Molly sonrió. Parecía que Dimitri se estaba dando cuenta de que su hija no sería feliz del todo hasta que no siguiera sus propios deseos.

–Parece que le diste el coraje para defender lo que quiere –comentó él con pesadumbre.

–¡Me alegro!

–Eso suena retador, Molly –murmuró él; y recorrió con un dedo el contorno de sus labios, notando el temblor que aquello provocaba–. ¿Lucharás conmigo más tarde, agapi mou?

–Espero no tener que hacerlo –repuso ella temblorosa. Si había algo contra lo que luchar, era contra ella misma, para intentar aceptar aquello como lo que era, y no como lo que ella quería que fuera. Y, si era realista, ella sabía que nunca podría llegar a ser nada más. Había razones muy buenas por las que no había funcionado antes y nada había cambiado especialmente.

Sus vidas eran muy diferentes. Y aunque la relación iba bien en ese momento, sería una locura pensar que se casaría con ella.

Se giró y miró por la ventanilla, aterrorizada por sus pensamientos. ¿Un fin de semana y estaba pensando en matrimonio?, ¿cómo de horrorizado se sentiría él si lo supiera?
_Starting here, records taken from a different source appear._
-- ==== Sys2Proof/Laws/State.lean ====
section
/-! SUPPORT. What each update of the state leaves: one lemma per field and update, so that no proof unfolds a record
update; and what a reach takes. -/

namespace Sys2Proof.Machine

variable (s : State)

/-! ### emit -/

@[simp] theorem State.emit_regs (o : Out) : (s.emit o).regs = s.regs := rfl
@[simp] theorem State.emit_latch (o : Out) : (s.emit o).latch = s.latch := rfl
@[simp] theorem State.emit_staged (o : Out) : (s.emit o).staged = s.staged := rfl
@[simp] theorem State.emit_cores (o : Out) : (s.emit o).cores = s.cores := rfl
@[simp] theorem State.emit_vaults (o : Out) : (s.emit o).vaults = s.vaults := rfl
@[simp] theorem State.emit_parts (o : Out) : (s.emit o).parts = s.parts := rfl
@[simp] theorem State.emit_rollA (o : Out) : (s.emit o).rollA = s.rollA := rfl
@[simp] theorem State.emit_rollB (o : Out) : (s.emit o).rollB = s.rollB := rfl
@[simp] theorem State.emit_ledgA (o : Out) : (s.emit o).ledgA = s.ledgA := rfl
@[simp] theorem State.emit_ledgB (o : Out) : (s.emit o).ledgB = s.ledgB := rfl
@[simp] theorem State.emit_book (o : Out) : (s.emit o).book = s.book := rfl
@[simp] theorem State.emit_alm (o : Out) : (s.emit o).alm = s.alm := rfl
@[simp] theorem State.emit_admHead (o : Out) : (s.emit o).admHead = s.admHead := rfl
@[simp] theorem State.emit_admTail (o : Out) : (s.emit o).admTail = s.admTail := rfl
@[simp] theorem State.emit_acqHead (o : Out) : (s.emit o).acqHead = s.acqHead := rfl
@[simp] theorem State.emit_acqTail (o : Out) : (s.emit o).acqTail = s.acqTail := rfl
@[simp] theorem State.emit_admOpen (o : Out) : (s.emit o).admOpen = s.admOpen := rfl
@[simp] theorem State.emit_admWait (o : Out) : (s.emit o).admWait = s.admWait := rfl
@[simp] theorem State.emit_fab (o : Out) : (s.emit o).fab = s.fab := rfl
@[simp] theorem State.emit_snap (o : Out) : (s.emit o).snap = s.snap := rfl
@[simp] theorem State.emit_d2d (o : Out) : (s.emit o).d2d = s.d2d := rfl
@[simp] theorem State.emit_meshA (o : Out) : (s.emit o).meshA = s.meshA := rfl
@[simp] theorem State.emit_meshB (o : Out) : (s.emit o).meshB = s.meshB := rfl
@[simp] theorem State.emit_gates (o : Out) : (s.emit o).gates = s.gates := rfl
@[simp] theorem State.emit_host (o : Out) : (s.emit o).host = s.host := rfl
@[simp] theorem State.emit_far (o : Out) : (s.emit o).far = s.far := rfl
@[simp] theorem State.emit_pwr (o : Out) : (s.emit o).pwr = s.pwr := rfl
@[simp] theorem State.emit_thm (o : Out) : (s.emit o).thm = s.thm := rfl
@[simp] theorem State.emit_boot (o : Out) : (s.emit o).boot = s.boot := rfl
@[simp] theorem State.emit_abs (o : Out) : (s.emit o).abs = s.abs := rfl
@[simp] theorem State.emit_sec (o : Out) : (s.emit o).sec = s.sec := rfl
@[simp] theorem State.emit_elog (o : Out) : (s.emit o).elog = s.elog := rfl
@[simp] theorem State.emit_timeUs (o : Out) : (s.emit o).timeUs = s.timeUs := rfl
@[simp] theorem State.emit_freeCtr (o : Out) : (s.emit o).freeCtr = s.freeCtr := rfl
@[simp] theorem State.emit_pending (o : Out) : (s.emit o).pending = s.pending := rfl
–Ya hemos llegado –anunció Dimitri, preguntándose por qué se habría apartado de él de aquel modo.

En la suite se quedaron mirándose al uno al otro.

–¿Qué ocurre? –preguntó él preocupado.

–Se supone que debería tomar notas de todo –dijo ella.

–¿Y quieres hacerlo?

–No –dijo casi desesperada.

–¿Qué quieres hacer entonces? –preguntó él sonriendo.

–Esto –contestó ella, y caminó hacia él para echarle los brazos al cuello y besarlo con dulzura.

Dimitri levantó la cabeza, sorprendido por la intensidad de aquel beso.

–Molly –dijo.

La desnudó. Con lentitud, casi tiernamente, y luego se desnudó él. Y cuando estuvieron los dos desnudos, en la cama de aquella habitación, comenzó a besarla como si nunca quisiera parar de hacerlo.

Molly abrió la boca y cerró los ojos, juntó su cuerpo al de él y poco después lo sintió dentro de ella. Y con cada embestida daba un pequeño gritito que pronto se convirtió en una mezcla de gemidos de satisfacción y de arrepentimiento.

Él gritó su nombre y sintió que el mundo se desvanecía, y cuando sus sentidos parecían volver a la normalidad, sintió las lágrimas de Molly en su hombro. Levantó la cabeza y la miró con el ceño fruncido.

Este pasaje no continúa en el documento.